DATASET:
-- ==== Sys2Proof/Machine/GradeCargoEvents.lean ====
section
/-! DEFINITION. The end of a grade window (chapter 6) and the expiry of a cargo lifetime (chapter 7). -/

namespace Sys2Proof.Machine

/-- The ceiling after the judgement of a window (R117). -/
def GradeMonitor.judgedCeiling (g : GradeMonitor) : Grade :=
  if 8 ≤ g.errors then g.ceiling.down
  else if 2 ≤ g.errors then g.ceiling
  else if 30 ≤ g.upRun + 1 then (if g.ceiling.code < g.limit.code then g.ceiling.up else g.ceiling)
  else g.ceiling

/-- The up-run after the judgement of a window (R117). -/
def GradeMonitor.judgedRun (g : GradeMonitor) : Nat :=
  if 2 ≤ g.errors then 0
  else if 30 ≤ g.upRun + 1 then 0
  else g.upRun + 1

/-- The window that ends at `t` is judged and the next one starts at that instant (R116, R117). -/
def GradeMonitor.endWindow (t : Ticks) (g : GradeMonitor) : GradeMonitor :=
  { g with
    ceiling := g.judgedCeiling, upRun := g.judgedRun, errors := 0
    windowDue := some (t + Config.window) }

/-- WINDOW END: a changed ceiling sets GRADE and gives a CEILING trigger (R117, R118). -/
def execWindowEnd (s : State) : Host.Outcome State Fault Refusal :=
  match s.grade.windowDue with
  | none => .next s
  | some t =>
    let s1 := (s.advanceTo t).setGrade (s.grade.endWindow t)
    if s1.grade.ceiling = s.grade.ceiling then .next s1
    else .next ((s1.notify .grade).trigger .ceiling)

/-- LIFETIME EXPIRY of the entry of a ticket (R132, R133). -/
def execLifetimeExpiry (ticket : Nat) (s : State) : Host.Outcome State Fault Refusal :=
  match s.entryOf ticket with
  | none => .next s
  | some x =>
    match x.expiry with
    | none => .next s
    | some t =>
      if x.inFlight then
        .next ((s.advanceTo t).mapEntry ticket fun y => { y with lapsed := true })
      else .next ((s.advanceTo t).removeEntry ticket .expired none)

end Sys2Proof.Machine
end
---
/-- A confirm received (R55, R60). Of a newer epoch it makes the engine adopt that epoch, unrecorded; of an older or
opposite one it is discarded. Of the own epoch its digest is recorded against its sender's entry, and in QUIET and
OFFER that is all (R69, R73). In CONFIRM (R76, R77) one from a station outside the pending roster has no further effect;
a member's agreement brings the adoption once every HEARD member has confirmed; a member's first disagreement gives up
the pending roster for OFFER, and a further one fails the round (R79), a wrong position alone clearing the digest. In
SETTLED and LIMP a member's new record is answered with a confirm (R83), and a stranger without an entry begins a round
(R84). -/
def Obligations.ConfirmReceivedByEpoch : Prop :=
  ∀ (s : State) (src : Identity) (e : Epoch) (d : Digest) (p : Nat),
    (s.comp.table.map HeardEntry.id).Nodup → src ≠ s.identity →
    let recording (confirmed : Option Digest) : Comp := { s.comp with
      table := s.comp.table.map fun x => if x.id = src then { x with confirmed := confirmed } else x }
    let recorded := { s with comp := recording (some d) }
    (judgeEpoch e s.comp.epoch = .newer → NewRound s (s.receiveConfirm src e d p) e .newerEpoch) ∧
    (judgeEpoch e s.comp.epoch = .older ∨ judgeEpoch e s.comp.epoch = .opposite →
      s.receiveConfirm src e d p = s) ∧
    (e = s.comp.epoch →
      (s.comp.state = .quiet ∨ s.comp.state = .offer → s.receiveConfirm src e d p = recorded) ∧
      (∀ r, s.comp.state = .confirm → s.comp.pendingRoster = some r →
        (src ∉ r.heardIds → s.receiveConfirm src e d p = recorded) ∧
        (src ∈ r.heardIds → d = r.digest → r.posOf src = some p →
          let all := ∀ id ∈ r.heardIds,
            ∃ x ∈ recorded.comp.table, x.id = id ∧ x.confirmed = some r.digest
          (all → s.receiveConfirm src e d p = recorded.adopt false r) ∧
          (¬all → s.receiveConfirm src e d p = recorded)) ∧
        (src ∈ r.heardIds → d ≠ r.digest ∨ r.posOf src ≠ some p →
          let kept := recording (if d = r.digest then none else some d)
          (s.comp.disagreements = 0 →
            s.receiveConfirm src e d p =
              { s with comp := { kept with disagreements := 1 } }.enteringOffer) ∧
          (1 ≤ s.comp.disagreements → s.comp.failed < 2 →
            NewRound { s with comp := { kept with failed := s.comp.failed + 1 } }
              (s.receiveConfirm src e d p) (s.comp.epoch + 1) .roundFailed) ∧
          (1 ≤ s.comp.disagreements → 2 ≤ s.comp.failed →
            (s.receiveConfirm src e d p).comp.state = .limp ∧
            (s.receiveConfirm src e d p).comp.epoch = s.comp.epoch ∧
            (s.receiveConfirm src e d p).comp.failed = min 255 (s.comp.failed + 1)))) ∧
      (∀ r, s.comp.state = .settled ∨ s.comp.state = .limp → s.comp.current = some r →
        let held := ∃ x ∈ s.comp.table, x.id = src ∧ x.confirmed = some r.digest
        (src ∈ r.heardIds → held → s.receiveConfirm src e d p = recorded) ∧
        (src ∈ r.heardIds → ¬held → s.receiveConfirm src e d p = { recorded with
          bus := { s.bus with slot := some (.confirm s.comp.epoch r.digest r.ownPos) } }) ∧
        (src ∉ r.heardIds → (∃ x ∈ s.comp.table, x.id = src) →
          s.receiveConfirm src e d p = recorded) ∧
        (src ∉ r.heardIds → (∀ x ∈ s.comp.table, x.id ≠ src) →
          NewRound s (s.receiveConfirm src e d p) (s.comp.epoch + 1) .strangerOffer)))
---
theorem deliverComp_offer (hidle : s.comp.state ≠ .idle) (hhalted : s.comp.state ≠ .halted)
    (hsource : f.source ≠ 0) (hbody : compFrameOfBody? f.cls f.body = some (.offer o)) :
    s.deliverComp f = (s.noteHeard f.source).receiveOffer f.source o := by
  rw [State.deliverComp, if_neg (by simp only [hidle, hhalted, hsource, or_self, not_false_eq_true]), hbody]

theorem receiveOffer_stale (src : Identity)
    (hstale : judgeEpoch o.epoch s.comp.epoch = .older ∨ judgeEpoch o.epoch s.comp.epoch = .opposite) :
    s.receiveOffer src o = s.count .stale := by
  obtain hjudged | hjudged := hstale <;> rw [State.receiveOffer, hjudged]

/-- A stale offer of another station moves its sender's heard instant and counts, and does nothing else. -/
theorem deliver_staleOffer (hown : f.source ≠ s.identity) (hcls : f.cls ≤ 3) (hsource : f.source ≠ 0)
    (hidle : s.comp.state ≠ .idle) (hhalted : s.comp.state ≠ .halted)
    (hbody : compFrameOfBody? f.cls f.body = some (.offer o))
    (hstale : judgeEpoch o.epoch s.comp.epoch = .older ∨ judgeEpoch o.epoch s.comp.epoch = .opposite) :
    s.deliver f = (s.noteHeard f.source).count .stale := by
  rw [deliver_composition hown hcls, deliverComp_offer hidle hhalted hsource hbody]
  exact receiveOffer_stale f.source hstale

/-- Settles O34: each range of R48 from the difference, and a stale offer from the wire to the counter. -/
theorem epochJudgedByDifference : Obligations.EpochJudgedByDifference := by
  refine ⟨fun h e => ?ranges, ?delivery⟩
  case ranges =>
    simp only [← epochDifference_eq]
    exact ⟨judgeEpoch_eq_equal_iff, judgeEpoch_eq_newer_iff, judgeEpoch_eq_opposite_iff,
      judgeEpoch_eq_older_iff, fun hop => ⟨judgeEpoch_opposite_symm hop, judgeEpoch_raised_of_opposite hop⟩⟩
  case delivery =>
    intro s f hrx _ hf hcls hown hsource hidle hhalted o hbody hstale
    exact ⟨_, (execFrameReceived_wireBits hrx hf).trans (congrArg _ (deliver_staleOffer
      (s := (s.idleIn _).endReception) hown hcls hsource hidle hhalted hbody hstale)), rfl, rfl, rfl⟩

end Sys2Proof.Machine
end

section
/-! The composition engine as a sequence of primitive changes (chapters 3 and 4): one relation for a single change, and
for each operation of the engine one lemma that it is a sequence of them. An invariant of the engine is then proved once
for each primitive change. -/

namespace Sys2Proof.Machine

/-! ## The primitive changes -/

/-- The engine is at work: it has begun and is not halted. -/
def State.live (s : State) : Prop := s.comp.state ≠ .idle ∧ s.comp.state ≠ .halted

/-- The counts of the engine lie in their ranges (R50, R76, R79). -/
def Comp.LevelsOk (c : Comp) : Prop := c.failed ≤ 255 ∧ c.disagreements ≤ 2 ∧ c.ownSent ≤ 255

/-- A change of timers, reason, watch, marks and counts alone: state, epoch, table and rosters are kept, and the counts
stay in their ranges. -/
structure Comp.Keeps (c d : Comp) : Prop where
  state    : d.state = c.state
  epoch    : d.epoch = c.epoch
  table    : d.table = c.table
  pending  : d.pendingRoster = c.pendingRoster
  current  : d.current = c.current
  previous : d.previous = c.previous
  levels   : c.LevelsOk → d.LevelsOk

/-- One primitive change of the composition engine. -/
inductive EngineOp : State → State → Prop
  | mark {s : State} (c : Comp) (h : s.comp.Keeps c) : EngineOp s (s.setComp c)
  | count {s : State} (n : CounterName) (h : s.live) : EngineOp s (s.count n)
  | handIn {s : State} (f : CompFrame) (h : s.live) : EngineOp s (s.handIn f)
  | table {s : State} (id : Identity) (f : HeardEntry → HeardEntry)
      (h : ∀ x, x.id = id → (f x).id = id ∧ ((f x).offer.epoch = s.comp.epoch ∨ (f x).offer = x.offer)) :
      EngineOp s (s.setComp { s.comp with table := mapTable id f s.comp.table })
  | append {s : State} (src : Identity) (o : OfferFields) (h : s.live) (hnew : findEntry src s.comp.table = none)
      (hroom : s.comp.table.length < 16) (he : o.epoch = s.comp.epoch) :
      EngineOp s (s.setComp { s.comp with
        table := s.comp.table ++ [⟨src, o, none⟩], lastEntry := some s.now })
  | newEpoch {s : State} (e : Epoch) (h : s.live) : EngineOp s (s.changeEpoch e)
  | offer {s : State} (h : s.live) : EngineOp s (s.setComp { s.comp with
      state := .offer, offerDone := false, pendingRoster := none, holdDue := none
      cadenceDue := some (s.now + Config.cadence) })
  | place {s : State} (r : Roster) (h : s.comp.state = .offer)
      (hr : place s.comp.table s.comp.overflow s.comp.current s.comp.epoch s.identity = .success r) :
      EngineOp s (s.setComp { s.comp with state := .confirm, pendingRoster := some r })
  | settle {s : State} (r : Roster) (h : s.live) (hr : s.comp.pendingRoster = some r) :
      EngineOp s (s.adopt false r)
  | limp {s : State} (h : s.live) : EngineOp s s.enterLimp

WORK TO COMPLETE:
Since only part of the listing is wanted, copy exactly the lines from the one holding "-- ==== Sys2Proof/Machine/GradeCargoEvents.lean" to the one holding "else if 2 ≤ g.errors then g.ceiling", both included.

EXPECTED OUTPUT:
-- ==== Sys2Proof/Machine/GradeCargoEvents.lean ====
section
/-! DEFINITION. The end of a grade window (chapter 6) and the expiry of a cargo lifetime (chapter 7). -/

namespace Sys2Proof.Machine

/-- The ceiling after the judgement of a window (R117). -/
def GradeMonitor.judgedCeiling (g : GradeMonitor) : Grade :=
  if 8 ≤ g.errors then g.ceiling.down
  else if 2 ≤ g.errors then g.ceiling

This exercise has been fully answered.